_RECORDS TO USE_.
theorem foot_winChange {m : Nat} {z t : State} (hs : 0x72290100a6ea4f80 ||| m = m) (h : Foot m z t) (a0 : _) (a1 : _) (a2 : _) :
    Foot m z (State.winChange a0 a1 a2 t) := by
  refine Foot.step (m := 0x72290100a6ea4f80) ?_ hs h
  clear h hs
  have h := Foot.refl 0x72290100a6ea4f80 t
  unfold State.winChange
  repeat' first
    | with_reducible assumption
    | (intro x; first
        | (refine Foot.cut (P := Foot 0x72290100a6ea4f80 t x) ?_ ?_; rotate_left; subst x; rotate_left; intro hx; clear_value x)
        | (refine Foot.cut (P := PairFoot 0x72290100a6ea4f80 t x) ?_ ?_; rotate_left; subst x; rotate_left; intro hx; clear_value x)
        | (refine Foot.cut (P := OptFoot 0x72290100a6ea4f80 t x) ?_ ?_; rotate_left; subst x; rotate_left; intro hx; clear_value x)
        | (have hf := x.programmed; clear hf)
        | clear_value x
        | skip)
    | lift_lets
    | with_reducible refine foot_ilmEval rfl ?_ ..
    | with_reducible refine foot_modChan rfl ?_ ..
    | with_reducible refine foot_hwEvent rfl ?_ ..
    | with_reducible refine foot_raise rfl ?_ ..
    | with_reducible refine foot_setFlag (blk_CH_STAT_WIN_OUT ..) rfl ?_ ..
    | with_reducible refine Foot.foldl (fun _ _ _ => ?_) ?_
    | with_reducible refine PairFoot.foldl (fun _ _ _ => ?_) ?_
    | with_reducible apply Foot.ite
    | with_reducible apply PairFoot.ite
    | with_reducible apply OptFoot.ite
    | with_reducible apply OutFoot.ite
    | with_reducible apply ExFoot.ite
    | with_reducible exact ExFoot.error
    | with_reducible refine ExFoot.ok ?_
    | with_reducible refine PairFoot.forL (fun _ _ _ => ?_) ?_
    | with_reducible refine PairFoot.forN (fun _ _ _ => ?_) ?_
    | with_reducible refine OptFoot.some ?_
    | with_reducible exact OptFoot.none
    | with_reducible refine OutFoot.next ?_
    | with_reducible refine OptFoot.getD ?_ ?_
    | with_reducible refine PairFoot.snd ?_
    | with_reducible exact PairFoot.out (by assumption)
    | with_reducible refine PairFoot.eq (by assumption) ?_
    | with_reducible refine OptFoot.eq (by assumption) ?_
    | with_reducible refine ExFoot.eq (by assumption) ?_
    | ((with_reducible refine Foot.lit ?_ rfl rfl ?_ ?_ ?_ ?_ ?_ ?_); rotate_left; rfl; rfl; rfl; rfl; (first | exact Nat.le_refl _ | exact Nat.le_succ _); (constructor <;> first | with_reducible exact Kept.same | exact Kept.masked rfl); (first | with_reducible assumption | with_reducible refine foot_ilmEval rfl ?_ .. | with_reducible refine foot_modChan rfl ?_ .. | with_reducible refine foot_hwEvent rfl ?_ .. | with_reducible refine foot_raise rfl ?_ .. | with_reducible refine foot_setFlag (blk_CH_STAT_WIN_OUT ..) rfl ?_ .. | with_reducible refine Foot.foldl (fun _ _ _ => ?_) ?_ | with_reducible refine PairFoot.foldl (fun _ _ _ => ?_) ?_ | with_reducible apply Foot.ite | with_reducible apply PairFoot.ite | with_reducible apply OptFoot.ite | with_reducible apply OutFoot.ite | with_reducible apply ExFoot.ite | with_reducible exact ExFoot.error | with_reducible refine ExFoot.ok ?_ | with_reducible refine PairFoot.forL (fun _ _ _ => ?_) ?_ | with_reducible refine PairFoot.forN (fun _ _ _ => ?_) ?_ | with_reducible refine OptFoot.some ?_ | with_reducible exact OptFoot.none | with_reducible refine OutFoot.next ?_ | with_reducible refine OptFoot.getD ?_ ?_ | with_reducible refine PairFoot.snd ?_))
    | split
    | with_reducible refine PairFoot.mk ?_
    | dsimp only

---

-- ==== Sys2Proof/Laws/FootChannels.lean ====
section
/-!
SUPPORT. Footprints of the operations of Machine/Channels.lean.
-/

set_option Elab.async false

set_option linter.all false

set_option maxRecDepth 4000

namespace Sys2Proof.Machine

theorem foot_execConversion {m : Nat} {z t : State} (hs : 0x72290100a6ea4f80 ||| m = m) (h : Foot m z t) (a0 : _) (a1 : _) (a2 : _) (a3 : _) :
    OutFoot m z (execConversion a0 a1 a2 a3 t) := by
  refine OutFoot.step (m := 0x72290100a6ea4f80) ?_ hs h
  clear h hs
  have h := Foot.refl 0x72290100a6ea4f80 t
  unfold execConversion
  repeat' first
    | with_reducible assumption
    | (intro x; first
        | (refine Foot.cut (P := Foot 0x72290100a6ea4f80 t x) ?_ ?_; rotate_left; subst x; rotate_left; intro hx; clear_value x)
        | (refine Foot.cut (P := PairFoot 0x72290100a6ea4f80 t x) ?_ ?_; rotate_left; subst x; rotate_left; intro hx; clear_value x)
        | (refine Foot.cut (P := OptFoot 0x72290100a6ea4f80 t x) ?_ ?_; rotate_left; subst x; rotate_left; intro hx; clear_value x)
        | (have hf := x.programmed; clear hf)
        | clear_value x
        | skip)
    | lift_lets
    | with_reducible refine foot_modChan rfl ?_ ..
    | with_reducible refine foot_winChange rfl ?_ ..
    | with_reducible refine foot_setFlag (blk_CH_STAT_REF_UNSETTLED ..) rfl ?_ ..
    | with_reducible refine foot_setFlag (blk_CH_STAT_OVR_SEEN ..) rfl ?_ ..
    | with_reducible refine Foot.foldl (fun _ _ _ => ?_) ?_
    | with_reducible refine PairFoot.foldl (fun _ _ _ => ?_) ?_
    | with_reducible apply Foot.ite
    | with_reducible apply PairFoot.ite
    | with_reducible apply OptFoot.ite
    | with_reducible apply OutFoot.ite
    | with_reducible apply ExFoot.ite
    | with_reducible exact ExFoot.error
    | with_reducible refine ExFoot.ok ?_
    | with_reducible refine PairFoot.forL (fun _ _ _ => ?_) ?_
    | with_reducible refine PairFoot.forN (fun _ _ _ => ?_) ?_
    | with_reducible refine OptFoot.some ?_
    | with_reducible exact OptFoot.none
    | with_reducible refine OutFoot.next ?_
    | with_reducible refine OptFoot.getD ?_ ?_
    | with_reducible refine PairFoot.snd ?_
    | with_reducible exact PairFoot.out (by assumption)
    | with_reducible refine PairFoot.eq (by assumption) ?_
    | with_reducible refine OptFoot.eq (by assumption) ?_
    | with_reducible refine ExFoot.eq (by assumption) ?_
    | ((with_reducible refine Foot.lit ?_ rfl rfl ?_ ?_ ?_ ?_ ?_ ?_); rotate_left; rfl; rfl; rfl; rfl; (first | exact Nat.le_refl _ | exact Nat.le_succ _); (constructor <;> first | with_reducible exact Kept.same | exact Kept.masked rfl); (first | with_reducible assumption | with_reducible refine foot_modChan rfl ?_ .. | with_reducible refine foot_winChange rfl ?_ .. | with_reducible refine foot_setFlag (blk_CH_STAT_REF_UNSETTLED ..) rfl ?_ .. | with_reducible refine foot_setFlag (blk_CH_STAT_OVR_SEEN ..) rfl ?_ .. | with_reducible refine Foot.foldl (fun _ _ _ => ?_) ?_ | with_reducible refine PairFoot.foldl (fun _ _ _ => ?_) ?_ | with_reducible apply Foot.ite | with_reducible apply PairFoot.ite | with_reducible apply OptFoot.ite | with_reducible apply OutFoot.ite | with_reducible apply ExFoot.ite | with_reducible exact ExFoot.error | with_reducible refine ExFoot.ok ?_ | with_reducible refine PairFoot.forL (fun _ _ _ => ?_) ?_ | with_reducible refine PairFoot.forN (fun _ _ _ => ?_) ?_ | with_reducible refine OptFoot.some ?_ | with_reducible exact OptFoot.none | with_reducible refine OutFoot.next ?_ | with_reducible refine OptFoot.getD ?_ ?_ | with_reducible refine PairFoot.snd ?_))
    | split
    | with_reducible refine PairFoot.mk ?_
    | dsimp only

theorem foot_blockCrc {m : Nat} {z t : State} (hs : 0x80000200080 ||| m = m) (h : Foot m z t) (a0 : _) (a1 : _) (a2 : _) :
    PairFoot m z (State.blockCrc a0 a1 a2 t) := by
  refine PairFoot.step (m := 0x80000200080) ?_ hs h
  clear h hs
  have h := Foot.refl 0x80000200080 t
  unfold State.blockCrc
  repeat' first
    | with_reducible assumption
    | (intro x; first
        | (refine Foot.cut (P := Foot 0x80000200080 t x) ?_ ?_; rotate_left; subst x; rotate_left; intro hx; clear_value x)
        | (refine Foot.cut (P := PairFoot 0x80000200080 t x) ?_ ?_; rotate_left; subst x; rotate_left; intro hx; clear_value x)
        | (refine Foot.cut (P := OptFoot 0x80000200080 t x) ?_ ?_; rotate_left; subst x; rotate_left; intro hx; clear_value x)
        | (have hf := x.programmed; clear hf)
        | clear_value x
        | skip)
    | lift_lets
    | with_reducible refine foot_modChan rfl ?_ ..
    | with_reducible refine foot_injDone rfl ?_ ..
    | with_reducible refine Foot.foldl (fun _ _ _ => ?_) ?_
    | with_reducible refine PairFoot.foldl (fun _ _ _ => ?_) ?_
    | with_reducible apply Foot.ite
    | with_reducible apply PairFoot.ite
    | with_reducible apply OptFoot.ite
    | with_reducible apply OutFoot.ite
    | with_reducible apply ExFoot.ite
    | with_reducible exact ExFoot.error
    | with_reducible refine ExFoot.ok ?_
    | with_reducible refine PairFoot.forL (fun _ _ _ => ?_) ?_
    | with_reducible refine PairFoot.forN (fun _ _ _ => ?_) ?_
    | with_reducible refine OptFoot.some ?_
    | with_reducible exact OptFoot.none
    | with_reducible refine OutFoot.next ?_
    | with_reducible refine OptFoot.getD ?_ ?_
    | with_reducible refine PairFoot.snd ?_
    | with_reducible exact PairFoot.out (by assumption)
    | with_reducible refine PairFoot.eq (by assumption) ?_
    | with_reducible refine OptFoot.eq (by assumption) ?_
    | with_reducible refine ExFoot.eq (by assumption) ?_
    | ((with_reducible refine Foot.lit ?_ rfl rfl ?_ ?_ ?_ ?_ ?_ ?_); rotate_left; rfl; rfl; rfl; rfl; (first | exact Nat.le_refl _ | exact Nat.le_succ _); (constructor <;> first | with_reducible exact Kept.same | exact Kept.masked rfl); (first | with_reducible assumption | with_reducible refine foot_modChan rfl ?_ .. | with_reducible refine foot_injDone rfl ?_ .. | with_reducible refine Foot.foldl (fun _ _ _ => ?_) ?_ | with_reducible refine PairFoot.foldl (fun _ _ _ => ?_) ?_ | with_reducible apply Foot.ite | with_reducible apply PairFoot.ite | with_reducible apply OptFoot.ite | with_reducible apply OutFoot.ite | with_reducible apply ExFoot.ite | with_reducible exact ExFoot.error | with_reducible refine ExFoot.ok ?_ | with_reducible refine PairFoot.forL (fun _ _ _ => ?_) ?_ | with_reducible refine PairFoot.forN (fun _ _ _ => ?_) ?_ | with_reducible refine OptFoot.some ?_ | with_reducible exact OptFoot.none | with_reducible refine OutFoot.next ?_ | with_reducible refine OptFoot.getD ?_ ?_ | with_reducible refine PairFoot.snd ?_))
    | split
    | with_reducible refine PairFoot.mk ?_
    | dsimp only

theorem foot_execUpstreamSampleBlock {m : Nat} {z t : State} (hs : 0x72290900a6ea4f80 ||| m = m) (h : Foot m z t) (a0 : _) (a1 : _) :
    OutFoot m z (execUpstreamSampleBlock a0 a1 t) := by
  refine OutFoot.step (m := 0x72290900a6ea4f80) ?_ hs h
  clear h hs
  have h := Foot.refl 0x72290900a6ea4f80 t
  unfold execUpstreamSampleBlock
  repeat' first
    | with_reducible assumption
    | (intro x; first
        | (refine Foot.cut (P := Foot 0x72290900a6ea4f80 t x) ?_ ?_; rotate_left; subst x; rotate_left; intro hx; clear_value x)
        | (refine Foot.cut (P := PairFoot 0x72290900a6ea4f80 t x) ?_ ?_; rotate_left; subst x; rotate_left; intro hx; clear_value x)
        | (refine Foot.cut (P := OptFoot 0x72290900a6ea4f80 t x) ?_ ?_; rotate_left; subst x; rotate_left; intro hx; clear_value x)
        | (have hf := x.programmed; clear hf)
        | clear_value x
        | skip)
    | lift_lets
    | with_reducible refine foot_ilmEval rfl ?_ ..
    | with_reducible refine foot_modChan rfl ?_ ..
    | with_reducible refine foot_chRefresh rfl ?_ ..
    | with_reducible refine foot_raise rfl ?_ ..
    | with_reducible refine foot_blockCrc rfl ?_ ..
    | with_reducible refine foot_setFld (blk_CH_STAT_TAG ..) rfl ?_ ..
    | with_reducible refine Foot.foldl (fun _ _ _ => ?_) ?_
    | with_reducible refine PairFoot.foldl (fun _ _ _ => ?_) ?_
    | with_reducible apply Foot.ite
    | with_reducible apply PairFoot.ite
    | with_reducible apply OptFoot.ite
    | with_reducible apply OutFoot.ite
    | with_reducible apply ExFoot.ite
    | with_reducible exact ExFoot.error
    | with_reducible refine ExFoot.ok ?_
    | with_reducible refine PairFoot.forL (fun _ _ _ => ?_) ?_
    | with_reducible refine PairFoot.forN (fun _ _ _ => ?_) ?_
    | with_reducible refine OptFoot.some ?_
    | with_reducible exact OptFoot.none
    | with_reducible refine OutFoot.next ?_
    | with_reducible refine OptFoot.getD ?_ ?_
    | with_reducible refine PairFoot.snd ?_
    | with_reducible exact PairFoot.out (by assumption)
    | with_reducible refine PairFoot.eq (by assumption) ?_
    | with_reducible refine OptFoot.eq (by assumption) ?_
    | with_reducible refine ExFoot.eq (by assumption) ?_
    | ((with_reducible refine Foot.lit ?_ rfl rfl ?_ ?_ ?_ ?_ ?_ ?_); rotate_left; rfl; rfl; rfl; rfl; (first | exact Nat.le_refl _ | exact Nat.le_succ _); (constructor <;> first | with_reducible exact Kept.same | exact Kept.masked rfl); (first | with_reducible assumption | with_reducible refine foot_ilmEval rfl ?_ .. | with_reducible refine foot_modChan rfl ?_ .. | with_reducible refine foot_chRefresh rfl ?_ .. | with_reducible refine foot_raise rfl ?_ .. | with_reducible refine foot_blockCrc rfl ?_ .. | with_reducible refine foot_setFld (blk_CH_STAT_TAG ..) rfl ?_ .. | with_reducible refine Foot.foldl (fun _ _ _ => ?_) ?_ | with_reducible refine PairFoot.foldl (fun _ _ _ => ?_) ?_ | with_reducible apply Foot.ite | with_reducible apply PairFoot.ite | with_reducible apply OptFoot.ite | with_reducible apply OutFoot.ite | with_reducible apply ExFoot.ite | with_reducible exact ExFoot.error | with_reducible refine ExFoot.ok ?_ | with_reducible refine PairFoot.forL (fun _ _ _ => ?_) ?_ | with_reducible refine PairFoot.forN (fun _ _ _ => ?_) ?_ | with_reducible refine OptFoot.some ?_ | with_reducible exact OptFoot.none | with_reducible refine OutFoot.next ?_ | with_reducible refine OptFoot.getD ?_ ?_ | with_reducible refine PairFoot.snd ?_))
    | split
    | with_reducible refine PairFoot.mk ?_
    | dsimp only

_EXERCISE AIM_.
A single figure is expected: the count of lines in the data above that include the word "false".

_SOLUTION TO THIS EXERCISE_.
2